Mexico–Senegal relations are the diplomatic relations between the United Mexican States and the Republic of Senegal. Both nations are members of the Group of 15 and the United Nations.

History
In April 1960, Senegal obtained its independence from France. In 1961, Mexican President Adolfo López Mateos sent a presidential delegation of goodwill, led by Special Envoy Alejandro Carrillo Marcor and Delegate José Ezequiel Iturriaga, to visit Senegal and to pave the way for the establishment of diplomatic relations between both nations. On 10 May 1962, Mexico and Senegal established diplomatic relations.

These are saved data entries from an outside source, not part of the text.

-- ==== Sys2Proof/Word.lean ====
section
/-! DEFINITION. The word types and their plainest arithmetic (R5, R41). -/
namespace Sys2Proof

/-- An instruction word (R39). -/
abbrev Word := BitVec 32
/-- A 64-bit value of a g register or a memory word (R5, R30). -/
abbrev D := BitVec 64
/-- A 128-bit name or pair of registers (R30). -/
abbrev Q := BitVec 128
/-- The 1,024 bits of a vector register (R112). -/
abbrev V := BitVec 1024
/-- A byte of memory. -/
abbrev Byte := BitVec 8

end Sys2Proof
end

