-- ==== Sys2Proof/WellFormed.lean ====
section
/-! DEFINITION. Which instructions are well formed: the modifier fields of R44 to R47 that decoding refuses, each with the
mask it puts into TAUX (R43 step 5): the whole of the refused field, as the examples of R54, R91, R96 and R123 show. -/
namespace Sys2Proof

/-- R32: the control register numbers of RDC and WRC. -/
def ctlListed (c : BitVec 7) : Bool :=
  c.toNat < 0x0C || (0x10 ≤ c.toNat && c.toNat < 0x15) || (0x20 ≤ c.toNat && c.toNat < 0x30)

/-- R247, R263 to R265: the allocated engine registers (RGA and RGB, 0x20 up, only on the conversion steward). -/
def engAllocated (e : BitVec 2) (r : BitVec 6) : Bool :=
  if e = 3 then r.toNat < 8 || (0x10 ≤ r.toNat && r.toNat < 0x14)
  else if e = 2 then r.toNat < 9 || r.toNat = 0x10 || 0x20 ≤ r.toNat
  else r.toNat < 10 || r.toNat = 0x10

/-- R123: the refused fields of a VCVT with conversion code `c` and source type `t`. -/
def vcvtRefused (c t : Nat) : Nat :=
  if c = 22 ∨ c = 23 ∨ 27 ≤ c then 0xF800
  else if (12 ≤ c ∧ c < 18 ∨ 24 ≤ c) ∧ 4 ≤ t ∨ (18 ≤ c ∧ c < 22) ∧ t < 4 then 0xF8E0
  else 0

/-- R44 to R47: the mask of the refused modifier fields of an instruction, 0 when it has none. RECV of the own inbox (a = g0) reads no
name; whether ma is then the mode bit of an unused field the spec does not say, and the model does not refuse it (log 120). -/
def refusedFields : Instr → Nat
  | .setf d f => (if f = 3 then 0x3000 else 0) + (if f = 2 ∧ 8 ≤ d.toNat then 0x03E00000 else 0)
  | .sete d f => (if f = 3 then 0x3000 else 0) + (if f = 2 ∧ 8 ≤ d.toNat then 0x03E00000 else 0)
  | .tfe _ f => (if f = 3 then 0x3000 else 0)
  | .rdc _ c => (if ctlListed c = false then 0xFE00 else 0)
  | .wrc _ c => (if ctlListed c = false then 0xFE00 else 0)
  | .exts _ _ _ p w => (if 64 < p.toNat + w.toNat + 1 then 0x1FFE else 0)
  | .extz _ _ _ p w => (if 64 < p.toNat + w.toNat + 1 then 0x1FFE else 0)
  | .ins _ _ _ p w => (if 64 < p.toNat + w.toNat + 1 then 0x1FFE else 0)
  | .bemp a f _ _ => (if f = 3 then 0x60000 else 0) + (if f = 2 ∧ 8 ≤ a.toNat then 0x03E00000 else 0)
  | .fadd _ _ _ _ _ r _ => (if r = 7 then 0xE0 else 0)
  | .fsub _ _ _ _ _ r _ => (if r = 7 then 0xE0 else 0)
  | .fmul _ _ _ _ _ r _ => (if r = 7 then 0xE0 else 0)
  | .fdiv _ _ _ _ _ r _ => (if r = 7 then 0xE0 else 0)
  | .fsqrt _ _ _ r _ => (if r = 7 then 0xE0 else 0)
  | .fcvt _ _ c _ r _ => (if 8 < c.toNat then 0xF800 else 0) + (if r = 7 then 0xE0 else 0)
  | .fma _ _ _ _ _ r _ => (if r = 7 then 0xE0 else 0)
  | .fms _ _ _ _ _ r _ => (if r = 7 then 0xE0 else 0)
  | .fnma _ _ _ _ _ r _ => (if r = 7 then 0xE0 else 0)
  | .fnms _ _ _ _ _ r _ => (if r = 7 then 0xE0 else 0)
  | .ld _ _ _ _ c _ => (if 6 ≤ c.toNat then 0x1C00 else 0)
  | .ldz _ _ _ _ c _ => (if 6 ≤ c.toNat then 0x1C00 else 0)
  | .st _ _ _ _ c _ => (if 6 ≤ c.toNat then 0x1C00 else 0)
  | .ldt _ _ _ c _ => (if 6 ≤ c.toNat then 0x1C00 else 0)
  | .ldw _ _ _ c _ => (if 6 ≤ c.toNat then 0x1C00 else 0)
  | .ste _ _ _ c _ => (if 6 ≤ c.toNat then 0x1C00 else 0)
  | .stf _ _ _ c _ => (if 6 ≤ c.toNat then 0x1C00 else 0)
  | .gtoa _ _ w _ => (if w = 0 ∨ 4 ≤ w.toNat then 0xF800 else 0)
  | .atog _ _ w _ => (if w = 0 ∨ 4 ≤ w.toNat then 0xF800 else 0)
  | .psjInsp _ _ s _ => (if 4 < s.toNat then 0xF800 else 0)
  | .vld _ _ _ c _ => (if 6 ≤ c.toNat then 0x1C00 else 0)
  | .vst _ _ _ c _ => (if 6 ≤ c.toNat then 0x1C00 else 0)
  | .vsqrt _ _ _ t => (if 4 ≤ t.toNat then 0xE0 else 0)
  | .vshl _ _ _ _ t => (if t.toNat < 4 then 0xE0 else 0)
  | .vshr _ _ _ _ t => (if t.toNat < 4 then 0xE0 else 0)
  | .vred _ _ o _ t => (if 7 < o.toNat then 0xF800 else 0) + (if (o = 6 ∨ o = 7) ∧ t.toNat < 4 then 0xE0 else 0)
  | .vscn _ _ o _ t => (if 7 < o.toNat then 0xF800 else 0) + (if (o = 6 ∨ o = 7) ∧ t.toNat < 4 then 0xE0 else 0)
  | .vcvt _ _ c r t => (if r = 7 then 0x700 else 0) + vcvtRefused c.toNat t.toNat
  | .vminN _ _ _ _ t => (if t.toNat < 4 then 0xE0 else 0)
  | .vmaxN _ _ _ _ t => (if t.toNat < 4 then 0xE0 else 0)
  | .vcmpN _ _ _ _ _ t => (if t.toNat < 4 then 0xE0 else 0)
  | .vshrN _ _ _ _ t => (if t.toNat < 4 then 0xE0 else 0)
  | .vfma _ _ _ _ t r => (if 4 ≤ t.toNat then 0xE0 else 0) + (if r = 7 then 0x1C else 0)
  | .vfms _ _ _ _ t r => (if 4 ≤ t.toNat then 0xE0 else 0) + (if r = 7 then 0x1C else 0)
  | .vfnma _ _ _ _ t r => (if 4 ≤ t.toNat then 0xE0 else 0) + (if r = 7 then 0x1C else 0)
  | .vfnms _ _ _ _ t r => (if 4 ≤ t.toNat then 0xE0 else 0) + (if r = 7 then 0x1C else 0)
  | .xmac2 _ _ _ t => (if 2 ≤ t.toNat then 0xE0 else 0)
  | .xmac3 _ _ _ _ t => (if 2 ≤ t.toNat then 0xE0 else 0)
  | .xadd _ _ t => (if t ≠ 0 ∧ t ≠ 1 ∧ t ≠ 4 then 0xE0 else 0)
  | .xrnd _ r => (if r = 7 then 0x3800 else 0)
  | .amoAdd d _ _ _ _ f c _ => (if 6 ≤ c.toNat then 0xE0 else 0) + (if f = true ∧ d.toNat % 2 = 1 then 0x03E00000 else 0)
  | .amoAnd d _ _ _ _ f c _ => (if 6 ≤ c.toNat then 0xE0 else 0) + (if f = true ∧ d.toNat % 2 = 1 then 0x03E00000 else 0)
  | .amoOr d _ _ _ _ f c _ => (if 6 ≤ c.toNat then 0xE0 else 0) + (if f = true ∧ d.toNat % 2 = 1 then 0x03E00000 else 0)
  | .amoXor d _ _ _ _ f c _ => (if 6 ≤ c.toNat then 0xE0 else 0) + (if f = true ∧ d.toNat % 2 = 1 then 0x03E00000 else 0)
  | .amoMin d _ _ _ _ f c _ => (if 6 ≤ c.toNat then 0xE0 else 0) + (if f = true ∧ d.toNat % 2 = 1 then 0x03E00000 else 0)
  | .amoMax d _ _ _ _ f c _ => (if 6 ≤ c.toNat then 0xE0 else 0) + (if f = true ∧ d.toNat % 2 = 1 then 0x03E00000 else 0)
  | .amoMinn d _ _ _ _ f c _ => (if 6 ≤ c.toNat then 0xE0 else 0) + (if f = true ∧ d.toNat % 2 = 1 then 0x03E00000 else 0)
  | .amoMaxn d _ _ _ _ f c _ => (if 6 ≤ c.toNat then 0xE0 else 0) + (if f = true ∧ d.toNat % 2 = 1 then 0x03E00000 else 0)
  | .amoSwp d _ _ _ _ f c _ => (if 6 ≤ c.toNat then 0xE0 else 0) + (if f = true ∧ d.toNat % 2 = 1 then 0x03E00000 else 0)
  | .amoFadds d _ _ _ _ f c => (if 6 ≤ c.toNat then 0xE0 else 0) + (if f = true ∧ d.toNat % 2 = 1 then 0x03E00000 else 0)
  | .amoFaddd d _ _ _ _ f c => (if 6 ≤ c.toNat then 0xE0 else 0) + (if f = true ∧ d.toNat % 2 = 1 then 0x03E00000 else 0)
  | .cas d _ b _ _ f c z => (if z = 3 then 3 else 0) + (if 6 ≤ c.toNat then 0x1C else 0) + (if z = 2 ∧ f = true then 0x20 else 0) +
    (if d.toNat % 2 = 1 ∧ (z = 2 ∨ f = true) then 0x03E00000 else 0) + (if b.toNat % 2 = 1 ∧ z = 2 then 0xF800 else 0)
  | .rsv _ _ _ c _ => (if 6 ≤ c.toNat then 0xE else 0)
  | .scn _ _ _ _ _ c _ => (if 6 ≤ c.toNat then 0xE else 0)
  | .redAdd _ _ _ _ c _ => (if 6 ≤ c.toNat then 0xE0 else 0)
  | .redAnd _ _ _ _ c _ => (if 6 ≤ c.toNat then 0xE0 else 0)
  | .redOr _ _ _ _ c _ => (if 6 ≤ c.toNat then 0xE0 else 0)
  | .redXor _ _ _ _ c _ => (if 6 ≤ c.toNat then 0xE0 else 0)
  | .redMin _ _ _ _ c _ => (if 6 ≤ c.toNat then 0xE0 else 0)
  | .redMax _ _ _ _ c _ => (if 6 ≤ c.toNat then 0xE0 else 0)
  | .redMinn _ _ _ _ c _ => (if 6 ≤ c.toNat then 0xE0 else 0)
  | .redMaxn _ _ _ _ c _ => (if 6 ≤ c.toNat then 0xE0 else 0)
  | .redFadds _ _ _ _ c => (if 6 ≤ c.toNat then 0xE0 else 0)
  | .redFaddd _ _ _ _ c => (if 6 ≤ c.toNat then 0xE0 else 0)
  | .fncAcq _ c => (if c = 0 ∨ 6 ≤ c.toNat then 0x1C else 0)
  | .fncRel _ c => (if c = 0 ∨ 6 ≤ c.toNat then 0x1C else 0)
  | .fncFull _ c => (if c = 0 ∨ 6 ≤ c.toNat then 0x1C else 0)
  | .send _ a b _ _ => (if a.toNat % 2 = 1 then 0x001F0000 else 0) + (if b.toNat % 4 ≠ 0 then 0xF800 else 0)
  | .recv d a _ _ _ => (if d = 0 ∨ d.toNat % 4 ≠ 0 then 0x03E00000 else 0) + (if a.toNat % 2 = 1 then 0x001F0000 else 0)
  | .nnew d _ b _ _ _ => (if d.toNat % 2 = 1 then 0x03E00000 else 0) + (if b.toNat % 2 = 1 then 0xF800 else 0)
  | .nres _ a s _ => (if a.toNat % 2 = 1 then 0x001F0000 else 0) + (if 3 < s.toNat then 0xF800 else 0)
  | .nrst d a s _ => (if d.toNat % 2 = 1 then 0x03E00000 else 0) + (if a.toNat % 2 = 1 then 0x001F0000 else 0) + (if 3 < s.toNat then 0xF800 else 0)
  | .ncas _ a _ _ _ => (if a.toNat % 2 = 1 then 0x001F0000 else 0)
  | .nkil _ a _ => (if a.toNat % 2 = 1 then 0x001F0000 else 0)
  | .nqry _ a s _ => (if a.toNat % 2 = 1 then 0x001F0000 else 0) + (if 4 < s.toNat then 0xF800 else 0)
  | .nshd _ a _ => (if a.toNat % 2 = 1 then 0x001F0000 else 0)
  | .nslf d => (if d.toNat % 2 = 1 then 0x03E00000 else 0)
  | .gnew d a _ _ _ => (if d.toNat % 2 = 1 then 0x03E00000 else 0) + (if a.toNat % 2 = 1 then 0x001F0000 else 0)
  | .glen _ a _ => (if a.toNat % 2 = 1 then 0x001F0000 else 0)
  | .gev _ a b _ n l => (if a.toNat % 2 = 1 then 0x001F0000 else 0) + (if l = 10 ∧ (b.toNat % 2 = 1 ∨ 28 < b.toNat) then 0xF800 else 0) +
    (if l ≠ 7 ∧ l ≠ 9 ∧ l ≠ 10 then b.toNat * 2048 + n.toNat * 512 else 0)
  | .gofs _ _ b _ n l => (if l ≠ 9 then b.toNat * 2048 + n.toNat * 512 else 0)
  | .gidx _ a _ _ _ => (if a.toNat % 2 = 1 then 0x001F0000 else 0)
  | .gpfx _ a _ _ _ => (if a.toNat % 2 = 1 then 0x001F0000 else 0)
  | .gscn d a _ _ _ => (if d.toNat % 2 = 1 then 0x03E00000 else 0) + (if a.toNat % 2 = 1 then 0x001F0000 else 0)
  | .gmv _ a _ _ _ => (if a.toNat % 2 = 1 then 0x001F0000 else 0)
  | .grtiRule _ a _ => (if a.toNat % 2 = 1 then 0x001F0000 else 0)
  | .grtiObj _ a _ => (if a.toNat % 2 = 1 then 0x001F0000 else 0)
  | .spwn d _ b _ _ => (if d.toNat % 2 = 1 then 0x03E00000 else 0) + (if b.toNat % 2 = 1 then 0xF800 else 0)
  | .reap d _ _ => (if d.toNat % 2 = 1 then 0x03E00000 else 0)
  | .lnch d _ _ => (if d.toNat % 2 = 1 then 0x03E00000 else 0)
  | .lwt _ a _ _ _ => (if a.toNat % 2 = 1 then 0x001F0000 else 0)
  | .amsg _ _ b _ _ => (if b.toNat % 4 ≠ 0 then 0xF800 else 0)
  | .gexp a _ _ _ _ => (if a.toNat % 2 = 1 then 0x03E00000 else 0)
  | .engw _ _ e r => (if engAllocated e r = false then 0x3F else 0)
  | .engr _ e r => (if engAllocated e r = false then 0x3F else 0)
  | .tccfIn _ a _ _ _ => (if a.toNat % 2 = 1 then 0x001F0000 else 0)
  | .nop | .uni | .brk | .ckpt | .sysc .. | .eret | .uiret | .tend .. | .add .. | .sub .. | .mul .. | .mulh ..
  | .mulhn .. | .div .. | .divn .. | .rem .. | .remn .. | .and .. | .or .. | .xor .. | .andn .. | .orn .. | .shl ..
  | .shrl .. | .shra .. | .rotl .. | .rotr .. | .min .. | .max .. | .minn .. | .maxn .. | .slt .. | .sltn .. | .seq ..
  | .sne .. | .sel .. | .clz .. | .ctz .. | .popc .. | .brev .. | .bswp .. | .shadd .. | .addi .. | .andi .. | .ori ..
  | .xori .. | .slti .. | .seqi .. | .shli .. | .shrli .. | .shrai .. | .rotli .. | .li .. | .lih .. | .beq ..
  | .bne .. | .blt .. | .bge .. | .bltn .. | .bgen .. | .jal .. | .jalr .. | .fmin .. | .fmax .. | .feq .. | .flt ..
  | .fle .. | .fcls .. | .fsgnCp .. | .fsgnNeg .. | .fsgnXor .. | .apq .. | .plq .. | .plqCur .. | .psjRepost ..
  | .psjDiscard .. | .psd | .vgx .. | .vsx .. | .vadd .. | .vsub .. | .vmul .. | .vdiv .. | .vmin .. | .vmax ..
  | .vabs .. | .vneg .. | .vand .. | .vor .. | .vxor .. | .vcmp .. | .vsel .. | .vmov .. | .vbc .. | .vex .. | .vins ..
  | .viota .. | .vperm .. | .xclr | .xsgn .. | .xspl .. | .xfil .. | .wrs .. | .migr .. | .mhom | .breg .. | .bdrg ..
  | .barv .. | .barw .. | .semp .. | .semw .. | .qwt .. | .qcfg .. | .gcmb .. | .grtiAll .. | .grtq .. | .grtqClear ..
  | .slst .. | .wdq .. | .tbnd .. | .encl .. | .mxl .. | .mxu .. | .mxw .. | .mxs .. | .mxb .. | .mxp .. | .mxc ..
  | .mxwb .. | .mxrd .. | .mxz .. | .cpy .. | .cpr .. | .cpz .. | .cps .. | .cpcCompress .. | .cpcExpand .. | .cvt ..
  | .cvpAct .. | .cvpWcol .. | .cvq .. | .engrBdat .. | .regionTableWrite | .mflgWrite | .merrWrite | .prmt ..
  | .prmtRow .. | .hgrp .. | .halt .. | .resm .. | .resmStep | .tccfLazy | .tccfLend | .tccfOut | .lrtb ..
  | .producerValueArrival | .uniPostArrival | .loadFaultArrival | .journalAck | .journalRefusal
  | .memoryRequestAtTarget | .nonresidentRequestPerformed | .atomicAtHome | .remoteUpdate | .heldStorePerform
  | .compChunkAccess | .placementTlbShootdown | .reservationHoldExpiry | .hostCompletionTimeout
  | .contextMigrationArrival | .contextReturn | .messagePlacement | .overflowReturn | .postedMessagePlacement
  | .inboxFull | .queueAppend | .queueDequeue | .userInterrupt | .barrierUnitArrival | .barrierRelease | .waitExpired
  | .queueExpired | .mintIssue | .mintBlockRecord | .nameTableOperation | .shootdownArrival | .shootdownAcknowledge
  | .shootdownAckAtEntry | .grammarWalk | .arrayWeightLoad | .arrayStream | .arrayBatchedStream | .arrayBankPrepare
  | .arrayBankReadout | .batchCompletion | .leaseRunEnd | .copyRun | .fillRun | .scrubRun | .restripeRun | .compressRun
  | .expandRun | .grammarExpandRun | .convertRun | .quantiseRun | .planeLayoutRun | .engineCompletion | .launchAccept
  | .launchSelection | .taskAging | .rowLoadDone | .rowFree | .costartStart | .costartDeadline | .launchComplete
  | .distributorQuery | .preemptDeadline | .checkpointStreamWrite | .wakeMessage | .haltTriggerArrival
  | .hwBreakpointMatch | .jtagHalt | .stepEnd | .stewardStartPort | .threadEndPort | .unfreezePort
  | .violationRecordFree | .wakePort | .faultQueuePop | .pageRequestPop | .queueOvfClear | .ctrlWrite
  | .controlRegisterWrite | .hostActiveMessagePort | .hostLaunchPort | .hostAcknowledgePort | .hostWindowAccess
  | .hostAtomicop | .peerRequest | .cxlLinkDown | .retrainRequest | .retrainEnd | .powerWindow | .powerGood | .reset
  | .badPageAppend | .spdmRequest | .illegalOpcode | .instructionStoreRefill | .placementTlbWalk | .cxlLinkUp
  | .softError => 0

In May 1975, Senegalese President Léopold Sédar Senghor paid a visit to Mexico. During his visit to Mexico, both nations signed agreements on cultural and scientific cooperation and an agreement on technical cooperation. In July 1975, Mexican President Luis Echeverría reciprocated the visit and paid a state visit to Senegal, becoming the first sitting Mexican President to visit Africa. 

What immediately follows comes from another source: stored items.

-- ==== Sys2Proof/Decode.lean ====
section
/-! DEFINITION. The decoder (R40 to R48), total on every word, and the encoder written from the same tables.
`decodeRaw` makes checks 1 and 2 of R43 and gives the instruction with the mask of its must-be-zero bits that are set;
`decode` adds the refused modifier fields (check 5). The checks that depend on the core or the privilege are the machine's. -/
namespace Sys2Proof

/-- The field of `len` bits at bit `lo` of a word held as a number. -/
def bf (n lo len : Nat) : BitVec len := BitVec.ofNat len (n / 2 ^ lo)
/-- Bit `lo` of a word. -/
def bt (n lo : Nat) : Bool := n / 2 ^ lo % 2 == 1
/-- The set bits of a field that must be zero, in place (R43 step 5, R44). -/
def zf (n lo len : Nat) : Nat := n / 2 ^ lo % 2 ^ len * 2 ^ lo

/-- R45, R47: major opcode 0x00, selector [8:0]. -/
def decMisc (n : Nat) : Option (Instr × Nat) :=
  match n % 512 with
  | 1 => some (Instr.nop, zf n 9 17)
  | 2 => some (Instr.uni, zf n 9 17)
  | 3 => some (Instr.brk, zf n 9 17)
  | 4 => some (Instr.ckpt, zf n 9 17)
  | 5 => some (Instr.setf (bf n 21 5) (bf n 12 2), zf n 9 3 + zf n 14 7)
  | 6 => some (Instr.sete (bf n 21 5) (bf n 12 2), zf n 9 3 + zf n 14 7)
  | 7 => some (Instr.tfe (bf n 21 5) (bf n 12 2), zf n 9 3 + zf n 14 7)
  | 8 => some (Instr.rdc (bf n 21 5) (bf n 9 7), zf n 16 5)
  | 9 => some (Instr.wrc (bf n 16 5) (bf n 9 7), zf n 21 5)
  | 10 => some (Instr.sysc (bf n 11 10), zf n 9 2 + zf n 21 5)
  | 11 => some (Instr.eret, zf n 9 17)
  | 12 => some (Instr.uiret, zf n 9 17)
  | 13 => some (Instr.tend (bf n 16 5) (bt n 10), zf n 9 1 + zf n 11 5 + zf n 21 5)
  | _ => none

/-- R45, R47: major opcode 0x01, selector [8:0]. -/
def decAlu (n : Nat) : Option (Instr × Nat) :=
  match n % 512 with
  | 0 => some (Instr.add (bf n 21 5) (bf n 16 5) (bf n 11 5) (bt n 10) (bt n 9), 0)
  | 1 => some (Instr.sub (bf n 21 5) (bf n 16 5) (bf n 11 5) (bt n 10) (bt n 9), 0)
  | 2 => some (Instr.mul (bf n 21 5) (bf n 16 5) (bf n 11 5) (bt n 10) (bt n 9), 0)
  | 3 => some (Instr.mulh (bf n 21 5) (bf n 16 5) (bf n 11 5) (bt n 10) (bt n 9), 0)
  | 4 => some (Instr.mulhn (bf n 21 5) (bf n 16 5) (bf n 11 5) (bt n 10) (bt n 9), 0)
  | 5 => some (Instr.div (bf n 21 5) (bf n 16 5) (bf n 11 5) (bt n 10) (bt n 9), 0)
  | 6 => some (Instr.divn (bf n 21 5) (bf n 16 5) (bf n 11 5) (bt n 10) (bt n 9), 0)
  | 7 => some (Instr.rem (bf n 21 5) (bf n 16 5) (bf n 11 5) (bt n 10) (bt n 9), 0)
  | 8 => some (Instr.remn (bf n 21 5) (bf n 16 5) (bf n 11 5) (bt n 10) (bt n 9), 0)
  | 16 => some (Instr.and (bf n 21 5) (bf n 16 5) (bf n 11 5) (bt n 10) (bt n 9), 0)
  | 17 => some (Instr.or (bf n 21 5) (bf n 16 5) (bf n 11 5) (bt n 10) (bt n 9), 0)
  | 18 => some (Instr.xor (bf n 21 5) (bf n 16 5) (bf n 11 5) (bt n 10) (bt n 9), 0)
  | 19 => some (Instr.andn (bf n 21 5) (bf n 16 5) (bf n 11 5) (bt n 10) (bt n 9), 0)
  | 20 => some (Instr.orn (bf n 21 5) (bf n 16 5) (bf n 11 5) (bt n 10) (bt n 9), 0)
  | 24 => some (Instr.shl (bf n 21 5) (bf n 16 5) (bf n 11 5) (bt n 10) (bt n 9), 0)
  | 25 => some (Instr.shrl (bf n 21 5) (bf n 16 5) (bf n 11 5) (bt n 10) (bt n 9), 0)
  | 26 => some (Instr.shra (bf n 21 5) (bf n 16 5) (bf n 11 5) (bt n 10) (bt n 9), 0)
  | 27 => some (Instr.rotl (bf n 21 5) (bf n 16 5) (bf n 11 5) (bt n 10) (bt n 9), 0)
  | 28 => some (Instr.rotr (bf n 21 5) (bf n 16 5) (bf n 11 5) (bt n 10) (bt n 9), 0)
  | 32 => some (Instr.min (bf n 21 5) (bf n 16 5) (bf n 11 5) (bt n 10) (bt n 9), 0)
  | 33 => some (Instr.max (bf n 21 5) (bf n 16 5) (bf n 11 5) (bt n 10) (bt n 9), 0)
  | 34 => some (Instr.minn (bf n 21 5) (bf n 16 5) (bf n 11 5) (bt n 10) (bt n 9), 0)
  | 35 => some (Instr.maxn (bf n 21 5) (bf n 16 5) (bf n 11 5) (bt n 10) (bt n 9), 0)
  | 36 => some (Instr.slt (bf n 21 5) (bf n 16 5) (bf n 11 5) (bt n 10) (bt n 9), 0)
  | 37 => some (Instr.sltn (bf n 21 5) (bf n 16 5) (bf n 11 5) (bt n 10) (bt n 9), 0)
  | 38 => some (Instr.seq (bf n 21 5) (bf n 16 5) (bf n 11 5) (bt n 10) (bt n 9), 0)
  | 39 => some (Instr.sne (bf n 21 5) (bf n 16 5) (bf n 11 5) (bt n 10) (bt n 9), 0)
  | 40 => some (Instr.sel (bf n 21 5) (bf n 16 5) (bf n 11 5) (bt n 10) (bt n 9), 0)
  | 48 => some (Instr.clz (bf n 21 5) (bf n 16 5) (bt n 10), zf n 9 1 + zf n 11 5)
  | 49 => some (Instr.ctz (bf n 21 5) (bf n 16 5) (bt n 10), zf n 9 1 + zf n 11 5)
  | 50 => some (Instr.popc (bf n 21 5) (bf n 16 5) (bt n 10), zf n 9 1 + zf n 11 5)
  | 51 => some (Instr.brev (bf n 21 5) (bf n 16 5) (bt n 10), zf n 9 1 + zf n 11 5)
  | 52 => some (Instr.bswp (bf n 21 5) (bf n 16 5) (bt n 10), zf n 9 1 + zf n 11 5)
  | 56 => some (Instr.shadd (bf n 21 5) (bf n 16 5) (bf n 11 5) (bt n 10) (bt n 9) (bf n 0 2), 0)
  | 57 => some (Instr.shadd (bf n 21 5) (bf n 16 5) (bf n 11 5) (bt n 10) (bt n 9) (bf n 0 2), 0)
  | 58 => some (Instr.shadd (bf n 21 5) (bf n 16 5) (bf n 11 5) (bt n 10) (bt n 9) (bf n 0 2), 0)
  | 59 => some (Instr.shadd (bf n 21 5) (bf n 16 5) (bf n 11 5) (bt n 10) (bt n 9) (bf n 0 2), 0)
  | _ => none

In 1991, Mexico closed its embassy in Senegal and in 1993, Mexico opened an honorary consulate in Dakar. In March 2002, Senegalese President Abdoulaye Wade paid a visit to the northern Mexican city of Monterrey to attend the International Conference on Financing for Development. In November 2014, Mexican Foreign Undersecretary, Carlos de Icaza, travelled to Dakar to attend the Organisation internationale de la Francophonie conference, where Mexico was admitted as an observer to the organization. 

In 2017, both nations celebrated 55 years of diplomatic relations.

High-level visits
High-level visits from Mexico to Senegal
 Special Envoy Alejandro Carrillo Marcor (1961)
 Delegate José Ezequiel Iturriaga (1961)
 President Luis Echeverría (1975)
 Foreign Undersecretary Lourdes Aranda (2013)
 Foreign Undersecretary Carlos de Icaza (2014)

High-level visits from Senegal to Mexico
 President Léopold Sédar Senghor (1975) 
 President Abdoulaye Wade (2002)
 Minister of State Djibo Leyti Kâ (2010)

Bilateral agreements 
Both nations have signed several bilateral agreements such as an Agreement on Cinematic Coproduction (1976); Agreement on Tourism (1976); Agreement on Cultural and Scientific Cooperation (1977) and an Agreement on Technical Cooperation (1977).

Trade
In 2018, trade between Mexico and Senegal totaled US$28 million. Mexico's main exports to Senegal include: machinery, electrical appliances for the sugar industry and machines for packaging liquids. Senegal's main exports to Mexico include: Ilmenite, zircon sands and molluscas. Senegal is Mexico's 153rd largest trading partner globally.

Diplomatic missions 
 Mexico is accredited to Senegal from its embassy in Rabat, Morocco. and maintains an honorary consulate in Dakar.
 Senegal is accredited to Mexico from its embassy in Washington, D.C., United States and maintains an honorary consulate in Mexico City.